No circularity: theorems extend established Leggett-Williams results component-wise without reduction to inputs

full rationale

The paper states that Leggett-Williams type conditions applied separately in each component of the product space guarantee nine fixed points (four coexistence). This is an extension of prior multiplicity theorems (Leggett-Williams, Krasnosel'skii) to systems of operators on Cartesian products, with no quoted self-definition, no fitted parameter renamed as prediction, and no load-bearing self-citation chain. The abstract and application to boundary-value problems treat the component-wise hypotheses as independent inputs whose joint realization follows from the product-space construction; the derivation remains self-contained against external fixed-point benchmarks.

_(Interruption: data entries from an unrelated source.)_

-- ==== Sys2Proof/Safety.lean ====
section
/-! DEFINITION. Safety.lean: the invariant of the machine (10_state R33) and what the end of a run is
(41_sequencer R132), in the terms the statements use. -/

namespace Sys2Proof.Machine

/-- 60_exceptions R186, 10_state R24: what the latch may hold: the kinds a step or `Run` can raise, with the info of
each, and the address where `pc` still stands. -/
def FaultLatch.legal (n pc : Nat) (f : FaultLatch) : Bool :=
  f.addr == pc &&
  match f.kind, f.info with
  | .addressOutOfRange, some a => decide (a < 0 ∨ (n : Int) ≤ a)
  | .divisionByZero, none => true
  | _, _ => false

/-- The latch of a state is empty or legal. -/
def State.latchLegal (s : State) : Bool :=
  match s.fault with
  | none => true
  | some f => f.legal s.capacity s.pc

/-- The instruction the next step would fetch, whatever the guards say. -/
def State.nextInstr (s : State) : Instr := decode (s.mem.read s.pc)

/-- A READ, whatever its operand. -/
def isReadInstr : Instr → Bool
  | .read _ => true
  | _ => false

/-- 10_state R33 (I5): `waiting` is true only inside a READ, on a machine that is neither halted nor faulted. -/
def State.waitLegal (s : State) : Bool :=
  !s.waiting || (isReadInstr s.nextInstr && !s.halted && s.fault.isNone)

/-- 10_state R33: the invariant. I1 and I2 are the second and third clause, I5 the fifth, I6 the last three;
I3 and I4 speak of two states and are statements about a step. -/
abbrev State.Inv (s : State) : Prop :=
  Config.CapacityOk s.capacity ∧ s.pc < s.capacity ∧ (s.pc + 1 = s.capacity → s.halted = true) ∧
  s.latchLegal = true ∧ s.waitLegal = true ∧
  (Memory.wf s.mem ∧ Marks.wf s.written) ∧ (∀ a ∈ s.written, a < s.capacity) ∧ (∀ c ∈ s.mem, c.1 ∈ s.written)

/-- 41_sequencer R132: a run has ended normally. -/
def State.endedNormally (s : State) : Bool := s.halted && s.fault.isNone

/-- 41_sequencer R132: a run has ended abnormally. -/
def State.endedAbnormally (s : State) : Bool := s.fault.isSome

/-- A machine whose next step executes an instruction: no fault, not halted, `pc` in range (41_sequencer R122). -/
def State.running (s : State) : Bool := s.fault.isNone && !s.finished

/-- 60_exceptions R196: a machine in the input wait: it is neither halted nor faulted, its instruction is a READ, and no
line of the input parses as a Word, so that it makes no progress until the host appends one. -/
def State.inputBlocked (s : State) : Bool := s.running && isReadInstr s.nextInstr && (scanInput s.input).word.isNone

end Sys2Proof.Machine
end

Axiom & Free-Parameter Ledger

0 free parameters · 2 axioms · 0 invented entities

The work relies on background cone theory and fixed point theorems from the literature as standard assumptions; no new free parameters or invented entities are introduced in the abstract.

axioms (2)
  • standard math Leggett-Williams and Krasnosel'skii fixed point theorems hold in the individual normed spaces
    The new results extend these established theorems component-wise to the product space.
  • domain assumption The spaces admit suitable cones for applying the multiplicity conditions
    Required for the Leggett-Williams type conditions to apply in the product setting.